Game 2 is supposed to go to Darvish, but his September had not been auspicious. So Friedman and the Dodgers breathed an ample sigh of relief Wednesday, when Darvish worked seven shutout innings in a 4-1 victory over the San Francisco Giants.

The Dodgers had six hits, all for extra bases. Cody Bellinger homered, tripled and drove in three runs. The pitching tag team – Darvish to Brandon Morrow to rookie Walker Buehler – might represent the best arms they can throw without using Kershaw or Kenley Jansen.

Darvish, like Kershaw, is allowed to pitch deep into games. For the second time in his six weeks with the Dodgers, Darvish completed seven innings.

That is not depth the Dodgers will expect of their other projected playoff starters. Rich Hill has thrown more than 100 pitches twice this season. Alex Wood has not hit 100 at all this season.

In his previous 7 1/3 innings, Darvish had given up 10 runs and 13 hits.

In his seven innings Wednesday, Darvish gave up no runs and three hits, all singles. He faced one batter over the minimum, in part because the Giants ran themselves into two double plays. He walked none, struck out five and got seven outs on ground balls.

There were plenty of other interesting sights and sounds, including the sound of Bellinger’s home run splashing into McCovey Cove.

Bellinger now has 37 home runs, one shy of tying Wally Berger and Frank Robinson for the National League rookie record.

Berger never hit that many again. Robinson hit as many as 49, won two MVP awards and earned a spot in the Hall of Fame.

The Dodgers, intent on extending their winning streak to two games after losing 11, struck quickly. With two out in the first inning, Bellinger tripled home Corey Seager, who had been hit by a pitch.

Next up: Logan Forsythe, who is batting .303 against left-handers and .190 against right-handers.

On the mound: Matt Moore, a left-hander with a 5.39 earned-run average.

Forsythe doubled home Bellinger, and the Dodgers had a 2-0 lead five batters into the game.

In the bottom of the first inning, the Giants ran into a 1-6-5-4 double play. In the second, they let a pop fly drop, and their third baseman threw one ball away and dropped another. In the fourth, their catcher could not catch a third strike.

But the Dodgers did not score again until the fifth inning, when Bellinger homered.

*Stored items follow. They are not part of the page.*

end Sys2Proof.Proofs
end

section
/-! Proofs about reset, the control registers and the host port. -/

namespace Sys2Proof.Proofs

open Sys2Proof Sys2Proof.Machine Sys2Proof.Safety

/-! ### Reset and CLR -/

/-- A state whose every register and table is at its reset value has the values R50 gives. -/
theorem resetValues_of_fields {s : State} (hfsm : s.fsm = .idle) (hdone : s.doneFlag = false)
    (hstage : s.stage = 0) (hcode : s.errCode = 0) (hinfo : s.errInfo = 0) (hin : s.inLen = 0)
    (hout : s.outLen = 0) (halpha : s.alphaLen = 0) (htopo : s.topoBits = 0) (hpay : s.payBits = 0)
    (hroot : s.root = Config.nil) (hcnt : s.nodeCnt = 0) (hsym : s.nsym = 0)
    (hfreq : s.freq = Vector.replicate 256 0) (htable : s.code = Vector.replicate 256 none) :
    ResetValues s := by
  refine ⟨hfsm, ?_, hcode, hinfo, hin, hout, halpha, htopo, hpay, hroot, hcnt, hsym, rfl, rfl, ?_, ?_⟩
  · simp only [statusWord, errFlag, busyFlag, hfsm, hdone, hstage]
    decide
  · intro sym
    simp [freqAt, hfreq]
  · intro sym
    simp [codeValid, codeAt, htable]

theorem resetValues_resetEvent (s : State) : ResetValues (resetEvent s) :=
  resetValues_of_fields rfl rfl rfl rfl rfl rfl rfl rfl rfl rfl rfl rfl rfl rfl rfl

/-- Settles O1: the reset turn is the reset event, which writes every register and table. -/
theorem resetValuesFromEveryState : Obligations.ResetValuesFromEveryState :=
  ⟨resetValues_of_fields rfl rfl rfl rfl rfl rfl rfl rfl rfl rfl rfl rfl rfl rfl rfl,
    fun _ _ => ⟨_, rfl, resetValues_resetEvent _, rfl⟩⟩

/-- CLR clears all and completes (49_control.md R224). -/
theorem exec_clr (s : State) : exec .clr s = .next (completeOk true (clearAll s)) := rfl

/-- Settles O17: CLR never raises, and writes every register and table. -/
theorem clrCompletes : Obligations.ClrCompletes :=
  fun s => ⟨_, exec_clr s, ⟨rfl, rfl, rfl, rfl, rfl⟩,
    resetValues_of_fields rfl rfl rfl rfl rfl rfl rfl rfl rfl rfl rfl rfl rfl rfl rfl, fun _ => rfl⟩

/-! ### The control registers -/

/-- A state in IDLE without a fault record is consistent. -/
theorem controlOk_of_idle {s : State} (hfsm : s.fsm = .idle) (hcode : s.errCode = 0)
    (hinfo : s.errInfo = 0) : ControlOk s := by
  have hf : s.fsm ≠ .faulted := by simp [hfsm]
  have hb : s.fsm ≠ .busy := by simp [hfsm]
  exact ⟨fun _ => ⟨hcode, hinfo⟩, fun h => absurd h hf, fun h => absurd h hb, fun h => absurd h hb,
    fun h => absurd h hb⟩

/-- Every kind of fault has a code from 2 to 9 (60_exceptions.md R250, R252). -/
theorem faultCode_errCodeOf (k : ErrKind) : faultCode (errCodeOf k) := by
  unfold faultCode
  cases k <;> decide

/-- A fault entry leaves the control registers consistent, whatever they were (60_exceptions.md R260). -/
theorem controlOk_enterFault (k : ErrKind) (info : Word) (s : State) :
    ControlOk (enterFault k info s) := by
  have hi : (enterFault k info s).fsm ≠ .idle := by simp
  have hb : (enterFault k info s).fsm ≠ .busy := by simp
  exact ⟨fun h => absurd h hi, fun _ => ⟨faultCode_errCodeOf k, rfl⟩, fun h => absurd h hb,
    fun h => absurd h hb, fun h => absurd h hb⟩

/-- Every command leaves the control registers consistent, whatever they were (49_control.md R222). -/
theorem controlOk_exec {i : Instr} {s t : State} (h : exec i s = .next t) : ControlOk t := by
  rw [exec_eq_complete] at h
  rcases complete_eq_next h with ⟨u, _, rfl⟩ | ⟨k, info, u, _, rfl⟩
  · exact controlOk_of_idle rfl rfl rfl
  · exact controlOk_enterFault k info u

/-- Acceptance keeps the control registers consistent: from IDLE there is no fault record, from FAULTED
there is one and the word is CLR's (49_control.md R221). -/
theorem controlOk_accept {s : State} (h : ControlOk s) (w : Word) (ff : Bool)
    (hfrom : s.fsm = .idle ∧ ff = false ∨ s.fsm = .faulted ∧ ff = true ∧ w = encode .clr) :
    ControlOk { s with pending := w, fsm := .busy, fromFaulted := ff, doneFlag := false } := by
  obtain ⟨hidle, hfaulted, _⟩ := h
  refine ⟨fun h => by simp at h, fun h => by simp at h, fun _ => rfl, fun _ hff => ?_,
    fun _ hff => ?_⟩
  · rcases hfrom with ⟨hf, _⟩ | ⟨_, rfl, _⟩
    · exact hidle hf
    · cases hff
  · rcases hfrom with ⟨_, rfl⟩ | ⟨hf, _, hw⟩
    · cases hff
    · exact ⟨(hfaulted hf).1, hw⟩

Bellinger, who spotted the rest of the league three weeks, ranks second in the league in home runs. He has driven in 86 runs.

The Dodgers, for so long the team assumed to be the one that would finish with the best record in the major leagues, lead the Cleveland Indians by four games for that distinction. To the winner goes home-field advantage throughout the postseason.

“Our goal, first and foremost, is to win the division,” Friedman said.

Once the Dodgers do that – their magic number is seven – would Friedman opt for playing hard to try to secure the best record, or easing up to rest batters and line up pitchers for the playoffs?

“I don’t have a philosophy on how to handle the last two weeks of the season,” he said.

But, with four off days before Game 1 and additional off days scattered through the postseason schedule, Friedman said there would be such a thing as too much rest.

“I don’t anticipate aggressive resting of guys,” he said.